The Downtown Biz' has volunteers on foot and in vehicles picking up people who need shelter.

“We have come across individuals, for example, who have been passed out in back lanes who have consumed too much and it has been as cold as 40 C," said Brendan Malaky, who is with the Biz's Downtown Watch program.

"In some instances, we haven't been able to wake them up, in which case we call 911 immediately.”

Malaky said they won't force someone inside but strongly encourage people to go to a nearby shelter.

“First thing we do is assess and make sure that they're alright, make sure their condition is good, make sure they've got appropriate clothing for the weather," he said.

"We're going to get them whatever they're missing and see if we can get them somewhere to stay for the night.”

The watch program has 200 volunteers and up to 35 staff members working seven days a week.

Operation Red Nose

Even though it's bitterly cold, it's business as usual for Operation Red Nose tonight.

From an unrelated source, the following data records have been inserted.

-- ==== Sys2Proof/Machine/SystemRequests.lean ====
section
/-! DEFINITION. Taking a request, and the completions of ALARM CLEAR, MAP CLEAR, RESTART, a class-4 entry and an unknown
kind (04, 09). -/

namespace Sys2Proof.Machine

/-! ## Taking a request (R63) -/

/-- The addressing of a frame by its destination (R61). -/
def State.addressingOf (s : State) (dest : Nat) : Addressing :=
  if s.loader.address = some dest then .station else if dest = 127 then .all else .group (dest - 64)

/-- The request of an intake entry (R62). -/
def State.frameRequest (s : State) (e : IntakeEntry) : Request :=
  { source := .peer e.source, addressing := s.addressingOf e.dest, body := .frame e.cls e.kind e.payload }

/-- A key's request as the decoder holds it: no at byte, no expected token, no fade override (R65, R66). -/
def keyRequest (k : KeyRequest) : Request :=
  { source := .key, addressing := .station,
    body := match k with
      | .recall scene => .frame 3 1 [byteOf scene]
      | .groupRecall scene group => .groupRecall scene group
      | .jog a d => .frame 1 2 [a, d]
      | .jogRelease a d => .jogRelease a d
      | .stop a => .frame 1 3 [a] }

/-- The lowest-numbered key with a pending request (R63). -/
def State.pendingKey (s : State) : Option (Fin 8) :=
  (List.finRange 8).find? fun k => s.cmd.keys[k].pending.isSome

/-- A request waits for the decoder (R63). -/
def State.requestWaits (s : State) : Bool := s.pendingKey.isSome || !s.cmd.intake.isEmpty

/-- The decoder takes a pending key request, or else the head of the intake queue (R63). -/
def State.takeRequest (s : State) : State :=
  match s.pendingKey with
  | some k =>
    match s.cmd.keys[k].pending with
    | some q =>
      s.setCmd { s.cmd with
        keys := s.cmd.keys.set k { s.cmd.keys[k] with pending := none },
        decoder := some { request := keyRequest q, age := 0 } }
    | none => s
  | none =>
    match s.cmd.intake with
    | e :: rest => s.setCmd { s.cmd with intake := rest, decoder := some { request := s.frameRequest e, age := 0 } }
    | [] => s

/-- DECODE_TAKE (R63). -/
def execDecodeTake (s : State) : Host.Outcome State Fault Refusal :=
  event s (s.cmd.decoder.isNone && s.requestWaits) s.takeRequest

/-! ## ALARM CLEAR -/

/-- The condition behind an alarm lasts (R177). -/
def State.lasts (s : State) : Alarm → Bool
  | .allstopSeen => s.line.allstop
  | .silentSeen => s.line.silent
  | .erraticSeen => s.line.erratic
  | .endConflict ax => s.inConflict ax
  | .configBad => s.station == .unconfigured
  | _ => false

/-- Clears the alarms of a set, stepping the count for each that was set (R178, step 1). -/
def State.clearAlarms (s : State) (set : BitVec 23) : State :=
  let cleared := s.safety.alarms &&& set
  s.setSafety { s.safety with
    alarms := s.safety.alarms &&& ~~~set, count := s.safety.count + BitVec.ofNat 8 (popcount cleared) }

/-- Clears the alarms of a set and sets again those cleared whose conditions last, in the order of their codes (R177; R178,
steps 1 and 2; notes/assumptions/39.md, DESIGN CHOICE, unsafe). The holds are re-evaluated once after it (R179). -/
def State.clearAndSetAgain (s : State) (set : BitVec 23) : State :=
  (Alarm.all.filter fun a => a.within set && s.alarmSet a && s.lasts a).foldl State.setAlarm (s.clearAlarms set)

/-- ALARM CLEAR at the Safety Unit, with its expected change count (R178, R72, R181). -/
def State.alarmClear (s : State) (x : BitVec 23 × Option Byte) : Code × State :=
  match admission false (stale x.2 s.safety.count) with
  | some code => (code, s)
  | none => (.ok, (s.clearAndSetAgain x.1).foresee)

/-- ALARM_CLEAR (R178). An event that holds an axis again within the instant comes after the reply (R181). -/
def execAlarmClear (s : State) : Host.Outcome State Fault Refusal :=
  completing s .alarmClear fun r s =>
    (respond r (parseAlarmClear r.payload) (fun x s => s.alarmClear x) s).oneInstant

/-! ## MAP CLEAR -/

/-- MAP_CLEAR (R37). -/
def execMapClear (s : State) : Host.Outcome State Fault Refusal :=
  completing s .mapClear fun r s =>
    respond r (parseNothing r.payload) (fun _ s => (.ok, s.setTime { s.time with arrivals := 0 })) s

/-! ## RESTART -/

/-- The Line Unit's part (R24): every frame but the one on the line leaves, and the refresh mark is cleared. A frame in
contention leaves at a loss. -/
def State.restartLine (s : State) : State :=
  s.setLine { s.line with
    queue := s.line.queue.filter SendFrame.onLine, refresh := false, leaveOnLoss := s.line.own == .contending }

/-- The Command Unit's part (R78). -/
def State.restartCmd (s : State) : State :=
  s.setCmd { s.cmd with
    intake := [], window := none, keys := Vector.ofFn fun k => { s.cmd.keys[k] with pending := none } }

/-- A channel with a fade takes its goal (R104, R115). -/
def Channel.completeAny (c : Channel) : Channel :=
  match c.fade with
  | some f => { c with level := f.goal, fade := none }
  | none => c

/-- The Light Unit's and the Ramp Pool's part (R104, R115). -/
def State.restartLights (s : State) : State :=
  let channels := Vector.ofFn fun i => s.light.channels[i].completeAny
  let motion : MotionUnit :=
    { a := { s.motion.a with slot := none }, b := { s.motion.b with slot := none } }
  (((s.setLight { s.light with channels := channels }).setPool (Vector.replicate 16 none)).setMotion motion).stopRun

/-- The Motion Unit's part for one axis (R164). -/
def State.restartAxis (s : State) (ax : Axis) : State :=
  match (s.axis ax).state with
  | .starting | .running | .stopping | .reversing => s.restFor ax .restart
  | .fault => if s.inConflict ax then s else s.rest ax
  | .stopped | .held | .disabled => s

/-- The soft restart of every block, the Safety Unit's part before the Motion Unit's (R78, R24, R44, R60, R104, R115, R164,
R183; notes/assumptions/11.md). -/
def State.softRestart (s : State) : State :=
  let s1 := s.restartLine.restartCmd
  let s2 := (s1.setTime { s1.time with schedule := [] }).restartLights
  let s3 := s2.clearAndSetAgain (BitVec.allOnes 23)
  ((s3.restartAxis .A).restartAxis .B).announceRequest

/-- RESTART (R78). An event that holds an axis again within the instant comes after the reply (R181). -/
def execRestart (s : State) : Host.Outcome State Fault Refusal :=
  completing s .restart fun r s =>
    (stationOnly r (respond r (parseNothing r.payload) (fun _ s => (.ok, s.softRestart.foresee)) s) s).oneInstant

/-! ## What is discarded or refused by its class and kind (R68) -/

/-- REPLY_DISCARD: a class-4 entry has no reply and no effect (R68). -/
def execReplyDiscard (s : State) : Host.Outcome State Fault Refusal :=
  completing s .replyDiscard fun _ s => s

/-- UNKNOWN_KIND (R68). -/
def execUnknownKind (s : State) : Host.Outcome State Fault Refusal :=
  completing s .unknownKind fun r s => s.reply r .unknownKind

end Sys2Proof.Machine
end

Over the weekend, the service shut down because of the extreme cold but coordinator Sharra Hinton said volunteers will be out in full force tonight, offering free rides for New Year’s Eve revelers --- even if the cold means a few delays.

“It is going to be cold and a lot of vehicles are going to be sitting for quite awhile before they start again so I'm hoping that everything will go OK,” she said.

Hinton says calls from 9 p.m. to midnight are answered pretty quickly but things get slower when the calls start pouring in after the ball drops and the New Year arrives.

“People are probably looking at closer to an hour, maybe an hour and a half wait with us,” she said.